Constraint condition three: when F (u, theta) is 0 and R_G＝R_GaWhen R is_GaSolving the minimum value r of ZN1 worm radius for large radius of the cutter_minAnd maximum value R of cutting tool section coordinate_Gmax；

S8, selecting the parameter number of the position of the action point on the ZN1 worm generatrixTheta ≈ 0 as an initial value is substituted into those in steps S4 to S8Iterating the formula, and solving the minimum value R of the cutting coordinate of the cutter according to the constraint condition I to the constraint condition III_GminAnd ZN1 minimum value of worm radius r_minAnd ZN1 maximum radius of worm r_maxFurther solve the maximum value R of the cutting tool section coordinate_GmaxAnd minimum value of tool section coordinate R_Gmin；

S9, using the discal forming cutter section expression as constraint condition, using R_Gmin≤R_G≤R_GmaxFor the range, make a reference to (R)_G,Z_G) And connecting each point by a spline curve to form the profile of the disc-shaped cutter with the boundary.
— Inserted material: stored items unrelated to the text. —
-- ==== Sys2Proof/Certificates/Slice0/Obligations.lean ====
section
/-! DEFINITION. The statements for the provers. -/

open Sys2Proof Sys2Proof.Machine

/-! ## The queue (log 1) -/

/-- A step takes the command at the front of the queue and runs it with the rest of the queue; with no command waiting one
microsecond passes and every core that runs executes an instruction (the model's choice, logs 1 and 153). -/
def Obligations.StepRunsTheFrontCommand : Prop :=
  (∀ (c : Instr) (q : List Instr) (s : State), s.pending = c :: q → step s = exec c { s with pending := q }) ∧
  (∀ s : State, s.pending = [] → step s = .next { s with clock := s.clock + 1 }.runCores)

/-! ## Doorbells, nudges and cancels (R34 to R38, R49 to R52) -/

/-- Between `s` and `t` plate `p` issued these reads for a ring, each under the ring's tag and with relaxed ordering clear; a
slice without a PASID binding reads nothing (R24). -/
def ReadsIssued (s t : State) (p : Plate) (q : RingRef) (l : List (DWord × Nat)) : Prop :=
  t.sent = s.sent ++ (match s.ringTag p q with
    | some v => l.map fun x => .read p v x.1 x.2 false
    | none => [])

/-- Between `s` and `t` a read of slice `i`'s doorbell line was issued by plate `p` under the slice's PASID, and nothing but
the polling state, the outstanding reads, the translations held (Table 2.1) and the outputs moved. -/
def DoorbellRead (s t : State) (p : Plate) (i : Nat) : Prop :=
  ((t.pl p).sl.poll.get {} i).reading = ((s.pl p).sl.poll.get {} i).reading + 1 ∧
  ((t.pl p).sl.poll.get {} i).lastRead = s.clock ∧
  t.sent = s.sent ++ [.read p (s.pasid p i) ((s.pl p).sl.regs.get {} i).db 64 false] ∧
  (t.pl p).sl.rings = (s.pl p).sl.rings ∧ (t.pl p).sl.jobs = (s.pl p).sl.jobs ∧ (t.pl p).sl.regs = (s.pl p).sl.regs ∧
  SameBut [.sl p, .pow p, .out] s t

/-- DOORBELL_POLL, NUDGE and a forwarded NUDGE read a homed slice's doorbell line at once, the NUDGEs beside any read under way; where the cap of 2 % has no room for
the read that the timer asks for, the slice's interval is lengthened beyond DBP_BOUNDS.MAX instead (the model's choice, log 11);
at the other plate a NUDGE is forwarded and changes nothing there; a NUDGE that is not a 4-byte write at offset 0 with its
reserved bits zero is ignored. -/
def Obligations.DoorbellReads : Prop :=
  (∀ (p : Plate) (i : Nat) (s : State), s.fetches p i = true → s.anyRing p i = true →
    ((s.pl p).sl.poll.get {} i).reading = 0 →
    s.past ((s.pl p).sl.poll.get {} i).lastRead (max ((s.pl p).sl.poll.get {} i).interval (s.pl p).sl.pollMin) = true →
    if s.pollFits p i then ∃ t, exec (.doorbellPoll p i) s = .next t ∧ DoorbellRead s t p i
    else ∃ t, exec (.doorbellPoll p i) s = .next t ∧ (s.pl p).sl.pollMax ≤ ((t.pl p).sl.poll.get {} i).interval ∧
      ((t.pl p).sl.poll.get {} i).lastRead = ((s.pl p).sl.poll.get {} i).lastRead ∧ SameBut [.sl p] s t) ∧
  (∀ (p : Plate) (i : Nat) (value : DWord) (s : State), value.toNat < 2 ^ 16 → s.up p = true →
    (s.impo p i).home = p → s.fetches p i = true → s.anyRing p i = true →
    ∃ t, exec (.nudge p i 0 4 value) s = .next t ∧ DoorbellRead s t p i) ∧
  (∀ (p : Plate) (i : Nat) (value : DWord) (s : State), value.toNat < 2 ^ 16 → s.up p = true →
    (s.impo p i).st ≠ .free → (s.impo p i).home = p.peer → s.gutterUp p = true →
    ∃ t, exec (.nudge p i 0 4 value) s = .next t ∧ t.gut p.peer = s.gut p.peer ++ [.nudge i] ∧
      SameBut [.gut p.peer] s t) ∧
  (∀ (p : Plate) (i : Nat) (l : List GMsg) (s : State), s.gut p = .nudge i :: l → (s.impo p i).home = p →
    s.fetches p i = true → s.anyRing p i = true →
    ∃ t, exec (.nudgeForwardArrive p) s = .next t ∧ t.gut p = l ∧ DoorbellRead (s.setGut p l) t p i) ∧
  (∀ (p : Plate) (i offset size : Nat) (value : DWord) (s : State),
    offset ≠ 0 ∨ size ≠ 4 ∨ 2 ^ 16 ≤ value.toNat → exec (.nudge p i offset size value) s = .next s)
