-- ==== Sys2Proof/Tests/Slice0.lean ====
section
/-! SUPPORT. The model's own tests: the smoke test of WellFormed, worked examples of the spec, and for every statement with
hypotheses a state and operands that meet them. -/

namespace Sys2Proof.Tests

open Sys2Proof.Machine

set_option Elab.async false

/-! ## Small states -/

/-- An ACTIVE slice homed on Plate A. -/
def slice1 : Impo :=
  { st := .active, home := .a, pasidA := some 5, pasidB := some 6,
    quota := { rings := 4, slots := 8, windows := 4, lines := 64, ledger := 16 }
    winA := [(0, 4)], winB := [(0, 4)] }

/-- A ring of 256 entries in service. -/
def ring1 : Ring := { sq := 0x10000, cq := 0x20000, cfg := 0x80000008, active := true }

/-- A plate in service in OPERATIONAL, slice 1 with its ring 0. -/
def plate1 : PlateState :=
  { pow := { phase := .running, perst := false, ready := true, serving := true }
    sl := { impo := [(1, slice1)], regs := [(1, createdRegs)], rings := [(16, ring1)], adm := ring1 }
    vlt := { mounted := true, keys := true, epochUp := true }
    rng := { st := .serving, pool := List.replicate 8 (zeros 32) }
    cus := { lcPage := some (LcPage.of 0x3C) } }

/-- Two plates in service, PAIRED. -/
def base : State := { pa := plate1, pb := plate1, pwrgood := true, clock := 1000000 }

/-- The ring of the examples. -/
def q1 : RingRef := .tenant 1 0

/-- Descriptor 0 of that ring on Plate A. -/
def jr : JobRef := { plate := .a, ring := q1, index := 0 }

/-- The base with one job on Plate A. -/
def withJob (j : Job) : State := base.updSl .a fun x => { x with jobs := [j] }

/-- The base with its ring changed. -/
def withRing (f : Ring → Ring) : State := base.updRing .a q1 f

/-- The next state of a command, for checks of one field of it. -/
def after (c : Instr) (s : State) : State :=
  match exec c s with
  | .next t => t
  | _ => s

/-! ## States of the witnesses: rings and posting -/

/-- The base with a doorbell read of slice 1 under way. -/
def reading : State := base.updSl .a fun x => { x with poll := [(1, { reading := 1 })] }

/-- The ring with three descriptors fetched. -/
def three : State := withRing fun g => { g with prod := 3, fetched := 3 }

/-- A seal of the ring that waits for a lease. -/
def sealWaits : Job := { ring := q1, index := 1, stage := .waitLease }

/-- A submitted descriptor at index 0. -/
def submitted : State := withRing fun g => { g with prod := 1 }

/-- The 64 bytes of a SHA-256 DIGEST of 8 bytes. -/
def digestBytes : Bytes := encodeDesc { opcode := 0x18, alg := 0x10, inLen := 8, outCap := 32 }

/-- The 64 bytes of a FENCE. -/
def fenceBytes : Bytes := encodeDesc { opcode := 0x51 }

/-- A FENCE waiting at index 0. -/
def fenceJob : Job := { ring := q1, desc := { opcode := 0x51 }, stage := .queued }

/-- The base with the ring of index 1 not yet enabled. -/
def cfgOn : Word := 0x80000008

/-- A ring with one record that waits for its message. -/
def coalesced : State :=
  (withRing fun g => { g with coal := 0x0205, irqCount := 1, irqSince := some 0 }).updPow .a fun x =>
    { x with msix := [(0, (0xFEE00000, 0, false))] }

/-! ## States of the witnesses: keys, starts and parking -/

/-- A job of the ring at index 0. -/
def job0 : Job := { ring := q1 }

/-- A job whose slug is being read. -/
def slugJob : Job := { job0 with stage := .resolving, desc := { opcode := 0x10, keyRef := 0x4000000000001000 } }

/-- A slug header of slice 1 with AES-256-GCM-SIV, ledger entry 7 and generation 1. -/
def header1 : Bytes := slugHeader { alg := 0x04, gen := 1, ledger := some 7 } 1 32 []

/-- A key of a slot. -/
def key1 : Key := { alg := 0x40, attr := 0xFF01, gen := 1, src := .slot 1 0, material := zeros 32 }

/-- A job that waits for the cache entry at position 3. -/
def lineJob : Job := { job0 with stage := .waitLines, key := some key1, entry := some 3, desc := { opcode := 0x10 } }

/-- A signing job whose key is being filled. -/
def fillJob : Job :=
  { job0 with stage := .filling, cls := .lane, key := some key1, entry := some 3,
              desc := { opcode := 0x20, alg := 0x40, flags := 0x400, inLen := 32, outCap := 64 } }

/-- A job, and a cache entry for it that is not filled. -/
def withEntry (j : Job) (f : Bool) : State :=
  (withJob j).updVlt .a fun v => { v with cache := [{ slice := 1, pos := 3, lines := 1, key := key1, filled := f }] }

/-- A slug job whose header read has been outstanding for 50 ms. -/
def slugLate : State := (withJob slugJob).updSl .a fun x => { x with reads := [(.slug q1 0, 0)] }

/-- A lane job that has not read its inputs. -/
def rawLane : Job :=
  { job0 with cls := .lane, key := some key1, desc := { opcode := 0x20, alg := 0x40, flags := 0x400, inLen := 32, outCap := 64 } }

/-- Inputs of nothing. -/
def noInputs : Inputs := { inp := .ok [], aad := .ok [], par := .ok [], pub := .ok [] }

/-- A digest of 32 bytes. -/
def digest32 : Inputs := { noInputs with inp := .ok (zeros 32) }

/-- Jobs that wait for their class. -/
def cipherJob : Job := { job0 with cls := .cipher, desc := { opcode := 0x18, alg := 0x10, inLen := 8, outCap := 32 }, cost := 8 }
def randomJob : Job := { job0 with cls := .random, desc := { opcode := 0x40, inLen := 8, outCap := 8 }, cost := 8 }
def vaultJob : Job := { job0 with cls := .vault, desc := { opcode := 0x35, outCap := 64 }, cost := 1 }
def laneJob : Job := { rawLane with prefetched := true, key := none, desc := { rawLane.desc with opcode := 0x21, outCap := 0 }, cost := 1 }

/-- The vault job on a ring whose fence covers it. -/
def fenced : State := (withJob vaultJob).updRing .a q1 fun g => { g with fence := some 1 }

/-- A vault job whose slot is free. -/
def goneJob : Job := { vaultJob with key := some key1 }

/-- A plate with one lane in service, which runs a long job, and a job that has waited for it for 21 µs. -/
def longJob : Job :=
  { job0 with ring := .tenant 1 1, cls := .lane, stage := .started, unit := some 0, d1 := 5000, window := some 0,
              resumedAt := some 999900, startedAt := 999900 }
def waitingLane : Job := { laneJob with index := 9 }
def busy : State := base.updSl .a fun x => { x with jobs := [waitingLane, longJob], lanes := 1, selected := some (q1, 9, 999979) }

/-- A job marked for parking, and one parked at the head of the resume queue. -/
def toParkJob : Job := { job0 with cls := .lane, stage := .started, unit := some 0, toPark := true, d1 := 5000, window := some 0 }
def parkedJob : Job := { job0 with cls := .lane, stage := .parked, window := some 0, parks := 1, wasParked := true }
def parkedState : State := (withJob parkedJob).updSl .a fun x => { x with resume := [(q1, 0)] }

/-- A slug job that has its header, which passes against its slice record and ledger entry; the read of the material is next. -/
def readsMaterial : State := (withJob slugJob).updVlt .a fun v =>
  { v with recs := [(1, { st := .active })], ledger := [(7, { st := .active, slug := true, slice := 1, gen := 1 })] }

/-- A volatile GCM key with SEAL, whose handle needs a V. -/
def sealKey : Key := { key1 with alg := 0x02, src := .volatileKey }

/-- A seal under a volatile key whose entry is filled, and one under the key of slot 0 that retries its reservation. -/
def sealKey2 : Key := { key1 with alg := 0x04 }
def sealLine : Job := { lineJob with key := some sealKey2, desc := { opcode := 0x10, alg := 0x04, inLen := 8, outCap := 64 } }
def sealEntry : CacheEntry := { slice := 1, pos := 3, lines := 1, key := sealKey2, filled := true }
def sealFilled : State := (withJob sealLine).updVlt .a fun v => { v with cache := [sealEntry] }
def slotSeal : Key := { key1 with alg := 0x04 }
def reserveJob : Job := { sealLine with entry := none, reserving := true, key := some slotSeal }
/-! ## States of the witnesses: engines and lanes -/

/-- A job that runs on cipher engine 0. -/
def running (op alg : Nat) : Job :=
  { job0 with cls := .cipher, stage := .started, unit := some 0, key := some { key1 with alg := alg }, inv := some 5,
              desc := { opcode := BitVec.ofNat 8 op, alg := BitVec.ofNat 8 alg, inLen := 40, outCap := 64 } }

/-- Inputs of 40 bytes and a nonce. -/
def inputs40 : Inputs := { noInputs with inp := .ok (zeros 40), par := .ok (zeros 32) }

/-- A cipher job whose outcome stands, and the first pass of a long open. -/
def doneJob : Job := { running 0x18 0x10 with key := none, result := some { outLen := 32, writes := [(64, zeros 32)] } }
def firstPass (st : Status) : Job :=
  { running 0x11 0x04 with desc := { (running 0x11 0x04).desc with inLen := 70000 }, result := some { status := st } }

/-- A DERIVE with its new entry reserved. -/
def deriveJob : Job :=
  { running 0x26 0x0C with desc := { opcode := 0x26, alg := 0x0C, flags := 0x2000, inLen := 40, param := 0x2000 }, newPos := some 4 }
def newEntry : CacheEntry := { slice := 1, pos := 4, lines := 1 }
def withNew (j : Job) : State := (withJob j).updVlt .a fun v => { v with cache := [newEntry] }

/-- A job that a lane runs. -/
def onLane (op alg : Nat) : Job :=
  { job0 with cls := .lane, stage := .started, unit := some 0, key := some { key1 with alg := alg }, prefetched := true,
              resumedAt := some 0, d1 := 50, window := some 0,
              desc := { opcode := BitVec.ofNat 8 op, alg := BitVec.ofNat 8 alg, flags := 0x4400, inLen := 32 } }

/-- A lane job in message mode that waits for its message. -/
def msgJob : Job :=
  { onLane 0x20 0x42 with waitingMsg := true, resumedAt := none, desc := { opcode := 0x20, alg := 0x42, inLen := 32 } }

/-- A lane job at its target, and one that leaves a shared secret in the lines of position 4. -/
def doneLane (op : Nat) : Job := { onLane op 0x40 with rawDone := true, rawA := 1, result := some { outLen := 64 } }
def sharedJob : Job := { onLane 0x22 0x60 with rawDone := true, rawA := 1, newPos := some 4, result := some { outLen := 0 } }
/-! ## States of the witnesses: keys, random numbers -/

/-- A job that the vault controller has accepted. -/
def accepted (op : Nat) (ref : DWord) : Job :=
  { job0 with cls := .vault, stage := .accepted, desc := { opcode := BitVec.ofNat 8 op, keyRef := ref, outCap := 64 } }

/-- The job that loads the key of slot 0. -/
def loadJob : Job := { accepted 0x33 0 with key := some key1, newPos := some 4 }

/-- Key generation: the lane step, and an HMAC key that the vault controller draws. -/
def genLane : Job := { onLane 0x30 0x40 with key := none, desc := { opcode := 0x30, alg := 0x40 } }
def genSym : Job := { accepted 0x30 0 with desc := { opcode := 0x30, alg := 0x0A, flags := 0x2000, param := 0x0402 } }

/-- Key import, with a message of zeros and one that rotates the importer key. -/
def importJob : Job := { accepted 0x31 0 with desc := { opcode := 0x31, inLen := 0x500 } }
def rotateBytes : Bytes :=
  [1, 2] ++ leBytes 2 1 ++ [0x41, 0, 0, 0x41] ++ leBytes 8 9 ++ zeros 32 ++ zeros 6 ++ leBytes 2 97 ++ zeros (0x500 - 0x38 + 290)
def rotateJob : Job := { accepted 0x31 0 with desc := { opcode := 0x31, inLen := 1570 } }
def rotating : State := (withJob rotateJob).updVlt .a fun v => { v with recs := [(1, { st := .active, impAlg := 0x41 })] }

/-- An erase of slot 0, the slot ACTIVE or ERASING, and the same erase as it drains. -/
def eraseJob : Job := accepted 0x32 0
def withSlot (j : Job) (st : VState) : State :=
  (withJob j).updVlt .a fun v => { v with slots := [(32, { st := st, alg := 0x40, gen := 1, material := zeros 32 })] }
def drainJob : Job := { eraseJob with stage := .draining, result := some { info := 1 } }
/-- A lane job that still uses slot 0. -/
def userJob : Job := { job0 with index := 1, cls := .lane, stage := .started, unit := some 0, key := some key1 }

/-- A handle of slice 1 and its entry. -/
def handle1 : DWord := makeHandle .a 0 0 4
def handleEntry : CacheEntry := { slice := 1, pos := 4, lines := 1, key := key1, handle := some handle1 }
def eraseHandle : Job := { accepted 0x32 handle1 with entry := some 4 }
def withHandle (l : List Job) (e : CacheEntry) : State :=
  (base.updSl .a fun x => { x with jobs := l }).updVlt .a fun v => { v with cache := [e] }

/-- A RANDOM job that runs, with and without PR, and its slice's instance. -/
def rnd (pr : Bool) : Job :=
  { job0 with cls := .random, stage := .started, unit := some 0,
              desc := { opcode := 0x40, flags := if pr then 0x100 else 0, inLen := 16, outCap := 16 } }
def withInst (s : State) (k : Nat) (d : Drbg) : State := s.updRng .a fun x => { x with inst := [(k, d)] }
def seeded : Drbg := { live := true, made := true, seeded := 999999 }

/-- A plate whose random output is HALTED. -/
def halted : State := base.updRng .a fun x => { x with st := .halted, pool := [] }

/-- Raw bits that alternate. -/
def alternating : List (BitVec 256) :=
  [0x5555555555555555555555555555555555555555555555555555555555555555]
2. The algorithm for calculating the boundary of the profile of a disc-shaped forming tool for machining ZN1 worm according to claim 1, wherein the normal turning tool pressure angle α is_0nTurning tool thickness s_0nThe iterative calculation of (2) is to select the normal pressure angle α first_nAs the normal pressure angle α of the turning tool_0nSelecting the normal tooth thickness s as the initial value of_nAs the thickness s of the turning tool_0nThe initial value of (A) is to select the normal pressure angle α of the turning tool_0nInitial value of (d), turning tool thickness s_0nSubstituting the initial values into the expression of step S1 to respectively solve: distance A from worm axis to virtual point on turning tool, and virtual base radius r'_bAnd a virtual base cylinder lead angle γ'_b(ii) a The distance A from the worm axis to the virtual point on the turning tool and the virtual base radius r'_bAnd a virtual base cylinder lead angle γ'_bThe value of (b) is substituted into the constraint formula in step S2, if the lathe tool thickness S_0nConstrained or turning tool normal pressure angle α_0nIf the error precision of the numerical values on the left side and the right side of the equal sign of one of the constraint formulas is not within the range of 1E-15, the normal pressure angle α of the turning tool is reselected_0nValue of (d) and turning tool thickness s_0nValue of (d), turning tool normal pressure angle α_0nValue of α_nNear value selection, turning tool thickness s_0nValue of s_nSelecting the values nearby, and repeating the process in the step S3 until the turning tool thickness S_0nAnd the tool normal pressure angle α_0nAnd (4) if the errors of the numerical values of the left side and the rear side of the bound equal sign are within the range of 1E-15, stopping iteration, and determining the distance A from the worm axis to the virtual point on the turning tool and the virtual base circle radius r'_bAnd a virtual base cylinder lead angle γ'_bTurning tool normal pressure angle α_0nAnd the thickness s of the turning tool_0nThe value of (c).